● **Directions for this task**
The entries follow. Copy every line in which "hmine" appears.

__________________________________________________

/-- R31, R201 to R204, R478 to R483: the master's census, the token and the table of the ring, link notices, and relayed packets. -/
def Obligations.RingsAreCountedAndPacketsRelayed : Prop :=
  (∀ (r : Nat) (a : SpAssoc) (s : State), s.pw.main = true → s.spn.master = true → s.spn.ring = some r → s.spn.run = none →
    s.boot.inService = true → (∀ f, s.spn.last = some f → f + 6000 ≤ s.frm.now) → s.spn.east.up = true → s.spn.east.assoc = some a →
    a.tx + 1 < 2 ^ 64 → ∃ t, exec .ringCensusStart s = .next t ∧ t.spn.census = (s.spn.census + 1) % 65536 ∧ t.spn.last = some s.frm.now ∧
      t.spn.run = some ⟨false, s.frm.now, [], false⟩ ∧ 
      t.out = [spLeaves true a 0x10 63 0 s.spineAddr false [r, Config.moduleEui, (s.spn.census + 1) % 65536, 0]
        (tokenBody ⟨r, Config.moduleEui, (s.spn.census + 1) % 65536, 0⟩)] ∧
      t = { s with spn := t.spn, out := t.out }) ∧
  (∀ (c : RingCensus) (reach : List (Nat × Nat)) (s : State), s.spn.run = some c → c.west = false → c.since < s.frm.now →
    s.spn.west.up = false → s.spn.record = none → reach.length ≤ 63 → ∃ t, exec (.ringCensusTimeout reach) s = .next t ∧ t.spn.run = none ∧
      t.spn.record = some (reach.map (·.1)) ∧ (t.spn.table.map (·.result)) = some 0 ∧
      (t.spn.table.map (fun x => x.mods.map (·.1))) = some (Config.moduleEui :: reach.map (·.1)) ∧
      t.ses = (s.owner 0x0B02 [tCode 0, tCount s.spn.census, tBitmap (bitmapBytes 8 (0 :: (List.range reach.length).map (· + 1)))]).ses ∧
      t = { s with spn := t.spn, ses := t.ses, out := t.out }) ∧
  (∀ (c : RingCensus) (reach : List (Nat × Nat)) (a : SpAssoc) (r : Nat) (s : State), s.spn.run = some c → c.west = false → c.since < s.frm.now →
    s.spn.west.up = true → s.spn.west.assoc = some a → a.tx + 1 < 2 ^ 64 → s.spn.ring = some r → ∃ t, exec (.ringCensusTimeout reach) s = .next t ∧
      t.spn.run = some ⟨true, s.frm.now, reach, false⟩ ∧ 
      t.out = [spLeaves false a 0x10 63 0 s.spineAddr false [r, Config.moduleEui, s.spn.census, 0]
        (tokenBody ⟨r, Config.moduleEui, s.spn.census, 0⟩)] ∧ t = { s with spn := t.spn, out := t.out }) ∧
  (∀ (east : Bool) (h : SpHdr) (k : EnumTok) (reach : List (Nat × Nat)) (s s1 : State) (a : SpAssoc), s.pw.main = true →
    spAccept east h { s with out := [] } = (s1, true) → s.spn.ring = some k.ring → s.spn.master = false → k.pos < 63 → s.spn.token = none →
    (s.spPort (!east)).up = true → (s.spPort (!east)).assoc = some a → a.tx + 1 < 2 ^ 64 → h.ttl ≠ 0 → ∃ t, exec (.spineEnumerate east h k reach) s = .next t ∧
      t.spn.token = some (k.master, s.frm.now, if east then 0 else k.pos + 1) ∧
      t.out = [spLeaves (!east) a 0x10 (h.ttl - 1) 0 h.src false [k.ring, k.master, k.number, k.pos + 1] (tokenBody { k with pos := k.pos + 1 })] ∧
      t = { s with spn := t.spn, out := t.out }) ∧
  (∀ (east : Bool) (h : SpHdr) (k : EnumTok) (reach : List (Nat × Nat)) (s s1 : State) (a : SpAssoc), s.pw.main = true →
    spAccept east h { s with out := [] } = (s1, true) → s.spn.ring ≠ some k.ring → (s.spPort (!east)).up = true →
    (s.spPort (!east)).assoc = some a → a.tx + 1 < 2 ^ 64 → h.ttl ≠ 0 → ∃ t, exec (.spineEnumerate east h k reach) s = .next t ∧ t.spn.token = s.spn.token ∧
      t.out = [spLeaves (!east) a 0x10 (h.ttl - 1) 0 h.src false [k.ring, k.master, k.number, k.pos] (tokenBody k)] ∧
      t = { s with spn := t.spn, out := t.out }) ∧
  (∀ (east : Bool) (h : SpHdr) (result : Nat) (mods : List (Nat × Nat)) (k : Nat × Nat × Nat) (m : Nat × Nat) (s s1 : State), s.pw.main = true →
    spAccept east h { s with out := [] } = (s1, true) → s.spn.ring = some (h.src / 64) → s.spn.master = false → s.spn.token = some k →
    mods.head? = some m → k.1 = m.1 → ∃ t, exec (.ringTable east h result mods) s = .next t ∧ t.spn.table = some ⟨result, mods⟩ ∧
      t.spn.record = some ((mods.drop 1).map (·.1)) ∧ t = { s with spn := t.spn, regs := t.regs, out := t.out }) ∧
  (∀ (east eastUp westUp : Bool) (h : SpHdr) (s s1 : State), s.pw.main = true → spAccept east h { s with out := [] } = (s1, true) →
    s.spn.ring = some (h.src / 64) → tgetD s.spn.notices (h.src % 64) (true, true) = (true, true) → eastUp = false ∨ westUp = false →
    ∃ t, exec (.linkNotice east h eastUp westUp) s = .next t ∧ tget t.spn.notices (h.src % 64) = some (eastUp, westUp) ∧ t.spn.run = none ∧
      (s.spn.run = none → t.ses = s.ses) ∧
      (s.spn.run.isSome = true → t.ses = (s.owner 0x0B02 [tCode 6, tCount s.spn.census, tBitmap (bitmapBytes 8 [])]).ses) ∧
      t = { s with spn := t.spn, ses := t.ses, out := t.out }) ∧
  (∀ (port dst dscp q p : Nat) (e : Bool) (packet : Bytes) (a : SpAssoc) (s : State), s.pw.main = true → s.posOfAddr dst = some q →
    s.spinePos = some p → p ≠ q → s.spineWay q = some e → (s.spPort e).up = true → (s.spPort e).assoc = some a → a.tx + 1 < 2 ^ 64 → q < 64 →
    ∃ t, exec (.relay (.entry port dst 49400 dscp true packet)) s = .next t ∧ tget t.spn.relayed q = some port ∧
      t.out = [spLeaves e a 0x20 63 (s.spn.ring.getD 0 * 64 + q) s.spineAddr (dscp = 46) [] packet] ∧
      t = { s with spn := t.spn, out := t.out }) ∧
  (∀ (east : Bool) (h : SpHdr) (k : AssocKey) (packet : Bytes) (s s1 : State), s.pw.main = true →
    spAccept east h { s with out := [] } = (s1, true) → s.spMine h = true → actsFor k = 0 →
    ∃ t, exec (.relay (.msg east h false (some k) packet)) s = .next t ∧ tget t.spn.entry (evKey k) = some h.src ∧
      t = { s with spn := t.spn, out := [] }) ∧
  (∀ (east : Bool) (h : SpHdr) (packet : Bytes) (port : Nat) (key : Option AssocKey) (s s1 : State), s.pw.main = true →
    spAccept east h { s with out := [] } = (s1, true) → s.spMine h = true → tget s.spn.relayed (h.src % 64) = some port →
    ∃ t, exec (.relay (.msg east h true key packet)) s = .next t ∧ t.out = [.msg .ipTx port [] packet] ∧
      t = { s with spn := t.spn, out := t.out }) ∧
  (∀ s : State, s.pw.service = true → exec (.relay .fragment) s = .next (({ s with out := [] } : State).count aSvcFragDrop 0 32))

__________________________________________________

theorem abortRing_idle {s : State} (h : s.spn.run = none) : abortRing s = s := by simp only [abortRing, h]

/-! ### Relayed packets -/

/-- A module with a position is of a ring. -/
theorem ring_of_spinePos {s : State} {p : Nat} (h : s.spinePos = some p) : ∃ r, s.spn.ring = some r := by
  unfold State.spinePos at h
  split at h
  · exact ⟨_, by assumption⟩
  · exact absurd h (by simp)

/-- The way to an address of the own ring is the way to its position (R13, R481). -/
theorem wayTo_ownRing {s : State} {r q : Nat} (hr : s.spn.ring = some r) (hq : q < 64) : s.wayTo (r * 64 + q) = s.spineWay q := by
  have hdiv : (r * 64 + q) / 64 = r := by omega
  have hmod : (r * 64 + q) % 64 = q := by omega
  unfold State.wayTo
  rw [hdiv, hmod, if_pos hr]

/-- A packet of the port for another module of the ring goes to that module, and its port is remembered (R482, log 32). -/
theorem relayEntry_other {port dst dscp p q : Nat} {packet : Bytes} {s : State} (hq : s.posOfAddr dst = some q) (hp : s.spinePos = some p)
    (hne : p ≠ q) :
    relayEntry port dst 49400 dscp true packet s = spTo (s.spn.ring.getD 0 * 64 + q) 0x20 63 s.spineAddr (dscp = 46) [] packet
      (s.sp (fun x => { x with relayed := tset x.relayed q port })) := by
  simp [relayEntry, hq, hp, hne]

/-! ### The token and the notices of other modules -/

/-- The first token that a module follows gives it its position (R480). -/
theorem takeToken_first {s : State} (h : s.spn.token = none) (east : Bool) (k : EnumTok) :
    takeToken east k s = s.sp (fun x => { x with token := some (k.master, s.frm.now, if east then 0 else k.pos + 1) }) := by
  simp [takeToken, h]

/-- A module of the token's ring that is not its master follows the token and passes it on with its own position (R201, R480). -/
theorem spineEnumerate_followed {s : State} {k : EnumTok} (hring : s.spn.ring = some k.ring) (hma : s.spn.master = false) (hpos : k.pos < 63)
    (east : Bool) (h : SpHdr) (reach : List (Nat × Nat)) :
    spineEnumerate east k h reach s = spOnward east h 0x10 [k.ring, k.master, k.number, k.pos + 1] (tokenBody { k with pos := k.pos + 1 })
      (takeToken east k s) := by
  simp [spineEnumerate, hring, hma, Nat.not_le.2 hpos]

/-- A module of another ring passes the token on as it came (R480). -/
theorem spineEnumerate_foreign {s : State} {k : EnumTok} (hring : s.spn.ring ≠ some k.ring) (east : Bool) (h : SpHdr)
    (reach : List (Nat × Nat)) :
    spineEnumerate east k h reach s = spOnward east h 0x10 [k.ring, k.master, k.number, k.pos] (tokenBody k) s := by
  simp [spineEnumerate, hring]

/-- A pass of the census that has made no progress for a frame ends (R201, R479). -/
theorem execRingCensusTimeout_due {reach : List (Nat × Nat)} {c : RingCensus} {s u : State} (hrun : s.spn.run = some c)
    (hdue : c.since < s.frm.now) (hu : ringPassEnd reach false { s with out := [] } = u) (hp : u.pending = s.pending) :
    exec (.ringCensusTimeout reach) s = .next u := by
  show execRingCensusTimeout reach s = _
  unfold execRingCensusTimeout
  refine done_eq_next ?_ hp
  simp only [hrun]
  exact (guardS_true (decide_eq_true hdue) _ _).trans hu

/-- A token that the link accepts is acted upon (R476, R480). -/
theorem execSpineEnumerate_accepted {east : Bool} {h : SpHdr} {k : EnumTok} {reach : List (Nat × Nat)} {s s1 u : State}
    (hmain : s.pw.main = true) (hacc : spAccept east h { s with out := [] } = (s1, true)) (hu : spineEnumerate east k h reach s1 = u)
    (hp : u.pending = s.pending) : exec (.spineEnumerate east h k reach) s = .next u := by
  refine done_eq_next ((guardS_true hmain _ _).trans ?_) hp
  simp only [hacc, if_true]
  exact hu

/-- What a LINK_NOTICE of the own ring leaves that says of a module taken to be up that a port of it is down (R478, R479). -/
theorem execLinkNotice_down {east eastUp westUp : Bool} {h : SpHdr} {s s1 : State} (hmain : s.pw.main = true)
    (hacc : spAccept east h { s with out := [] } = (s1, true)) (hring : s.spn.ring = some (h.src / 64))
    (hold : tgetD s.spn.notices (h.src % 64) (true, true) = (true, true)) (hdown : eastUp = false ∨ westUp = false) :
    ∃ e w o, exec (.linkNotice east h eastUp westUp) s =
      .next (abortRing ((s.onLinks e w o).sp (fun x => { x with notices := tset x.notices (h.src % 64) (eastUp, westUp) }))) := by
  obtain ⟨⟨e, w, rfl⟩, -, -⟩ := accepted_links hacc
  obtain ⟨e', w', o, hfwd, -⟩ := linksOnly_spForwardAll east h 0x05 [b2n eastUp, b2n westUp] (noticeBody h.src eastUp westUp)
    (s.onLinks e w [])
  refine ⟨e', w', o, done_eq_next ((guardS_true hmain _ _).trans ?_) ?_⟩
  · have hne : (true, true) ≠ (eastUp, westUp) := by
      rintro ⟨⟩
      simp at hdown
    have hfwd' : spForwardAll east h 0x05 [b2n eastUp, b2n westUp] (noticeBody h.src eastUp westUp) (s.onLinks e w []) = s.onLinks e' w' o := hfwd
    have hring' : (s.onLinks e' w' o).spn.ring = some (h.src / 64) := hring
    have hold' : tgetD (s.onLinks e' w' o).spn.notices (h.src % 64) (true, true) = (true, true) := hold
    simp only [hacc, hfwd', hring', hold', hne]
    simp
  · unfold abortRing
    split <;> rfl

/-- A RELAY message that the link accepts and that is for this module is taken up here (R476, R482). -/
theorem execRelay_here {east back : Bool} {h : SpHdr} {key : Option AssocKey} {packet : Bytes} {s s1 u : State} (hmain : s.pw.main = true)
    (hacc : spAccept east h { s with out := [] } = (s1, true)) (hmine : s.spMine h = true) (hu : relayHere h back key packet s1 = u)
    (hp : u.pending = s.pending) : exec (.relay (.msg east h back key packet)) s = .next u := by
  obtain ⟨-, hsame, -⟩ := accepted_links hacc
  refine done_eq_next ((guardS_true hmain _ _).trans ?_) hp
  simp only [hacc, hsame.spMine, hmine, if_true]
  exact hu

__________________________________________________

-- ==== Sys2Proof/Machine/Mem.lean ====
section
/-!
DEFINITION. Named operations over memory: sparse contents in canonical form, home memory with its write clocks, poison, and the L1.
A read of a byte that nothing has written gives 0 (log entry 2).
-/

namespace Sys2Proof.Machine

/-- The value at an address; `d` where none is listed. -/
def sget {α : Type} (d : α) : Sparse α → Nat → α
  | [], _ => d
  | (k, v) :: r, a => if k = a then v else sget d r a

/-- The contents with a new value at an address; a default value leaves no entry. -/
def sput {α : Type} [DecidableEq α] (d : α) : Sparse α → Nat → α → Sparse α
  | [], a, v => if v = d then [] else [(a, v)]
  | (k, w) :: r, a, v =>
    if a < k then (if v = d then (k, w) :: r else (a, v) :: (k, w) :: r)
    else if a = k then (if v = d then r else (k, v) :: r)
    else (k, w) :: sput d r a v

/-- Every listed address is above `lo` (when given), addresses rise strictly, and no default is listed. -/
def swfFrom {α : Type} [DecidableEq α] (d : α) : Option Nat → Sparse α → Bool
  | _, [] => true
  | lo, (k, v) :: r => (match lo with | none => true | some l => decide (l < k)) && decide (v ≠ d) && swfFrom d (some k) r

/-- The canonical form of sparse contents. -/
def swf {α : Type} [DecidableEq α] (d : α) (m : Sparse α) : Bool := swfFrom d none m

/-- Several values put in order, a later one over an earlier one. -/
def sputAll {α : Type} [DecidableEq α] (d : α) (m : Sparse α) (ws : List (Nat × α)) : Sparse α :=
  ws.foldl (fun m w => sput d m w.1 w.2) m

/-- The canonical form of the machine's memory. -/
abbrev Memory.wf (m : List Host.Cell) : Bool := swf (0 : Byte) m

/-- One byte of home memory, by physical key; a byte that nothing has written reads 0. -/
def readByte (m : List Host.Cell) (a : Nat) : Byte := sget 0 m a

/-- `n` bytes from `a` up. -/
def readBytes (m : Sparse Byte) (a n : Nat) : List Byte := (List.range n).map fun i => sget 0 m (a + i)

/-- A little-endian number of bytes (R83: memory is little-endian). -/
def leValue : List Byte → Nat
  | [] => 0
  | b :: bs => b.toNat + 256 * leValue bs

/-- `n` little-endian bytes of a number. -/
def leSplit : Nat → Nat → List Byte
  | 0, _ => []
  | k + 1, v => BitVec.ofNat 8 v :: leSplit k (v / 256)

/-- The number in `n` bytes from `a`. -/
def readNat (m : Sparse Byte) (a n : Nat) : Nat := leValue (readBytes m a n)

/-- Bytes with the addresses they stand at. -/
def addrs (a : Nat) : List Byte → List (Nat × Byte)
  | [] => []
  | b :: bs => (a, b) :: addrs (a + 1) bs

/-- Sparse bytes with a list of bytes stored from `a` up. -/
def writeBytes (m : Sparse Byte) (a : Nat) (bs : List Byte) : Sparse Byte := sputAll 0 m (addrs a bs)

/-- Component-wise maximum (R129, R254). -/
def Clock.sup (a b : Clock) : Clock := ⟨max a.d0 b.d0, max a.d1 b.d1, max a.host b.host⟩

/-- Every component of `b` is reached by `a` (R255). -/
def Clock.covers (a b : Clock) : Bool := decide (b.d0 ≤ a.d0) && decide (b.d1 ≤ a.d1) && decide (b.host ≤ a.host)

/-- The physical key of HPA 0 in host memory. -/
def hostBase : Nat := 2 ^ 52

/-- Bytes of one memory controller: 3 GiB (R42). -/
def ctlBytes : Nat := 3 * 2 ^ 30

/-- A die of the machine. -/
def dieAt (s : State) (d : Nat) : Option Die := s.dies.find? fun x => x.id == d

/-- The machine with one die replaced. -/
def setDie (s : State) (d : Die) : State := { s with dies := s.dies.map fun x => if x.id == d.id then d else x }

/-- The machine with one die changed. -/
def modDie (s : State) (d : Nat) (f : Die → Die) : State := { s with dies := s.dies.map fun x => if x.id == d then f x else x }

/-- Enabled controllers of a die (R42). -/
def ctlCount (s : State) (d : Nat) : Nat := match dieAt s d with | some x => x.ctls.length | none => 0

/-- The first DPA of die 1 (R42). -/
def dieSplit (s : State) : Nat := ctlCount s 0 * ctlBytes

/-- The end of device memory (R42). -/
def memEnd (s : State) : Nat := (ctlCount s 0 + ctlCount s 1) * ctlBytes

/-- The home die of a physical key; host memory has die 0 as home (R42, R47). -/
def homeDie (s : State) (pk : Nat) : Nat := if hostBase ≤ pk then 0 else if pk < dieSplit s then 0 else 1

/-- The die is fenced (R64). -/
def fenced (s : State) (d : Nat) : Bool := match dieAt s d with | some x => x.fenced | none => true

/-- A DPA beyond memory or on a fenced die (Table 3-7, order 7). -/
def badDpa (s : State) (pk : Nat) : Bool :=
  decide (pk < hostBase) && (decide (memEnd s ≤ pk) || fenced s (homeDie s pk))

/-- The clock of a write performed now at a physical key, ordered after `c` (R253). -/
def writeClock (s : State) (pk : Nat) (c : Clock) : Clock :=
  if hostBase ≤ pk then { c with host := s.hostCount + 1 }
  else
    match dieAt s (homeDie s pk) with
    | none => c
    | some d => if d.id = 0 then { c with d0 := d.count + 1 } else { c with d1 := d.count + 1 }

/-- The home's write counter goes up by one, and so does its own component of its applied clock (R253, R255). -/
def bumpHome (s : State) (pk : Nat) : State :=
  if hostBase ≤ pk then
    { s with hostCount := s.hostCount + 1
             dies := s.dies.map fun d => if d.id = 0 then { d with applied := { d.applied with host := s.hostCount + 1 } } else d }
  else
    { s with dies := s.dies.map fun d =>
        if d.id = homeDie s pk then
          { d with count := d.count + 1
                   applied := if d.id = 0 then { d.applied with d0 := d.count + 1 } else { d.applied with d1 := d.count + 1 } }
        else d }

__________________________________________________

● **Output of the exercise**
    (hacc : spAccept east h { s with out := [] } = (s1, true)) (hmine : s.spMine h = true) (hu : relayHere h back key packet s1 = u)
  simp only [hacc, hsame.spMine, hmine, if_true]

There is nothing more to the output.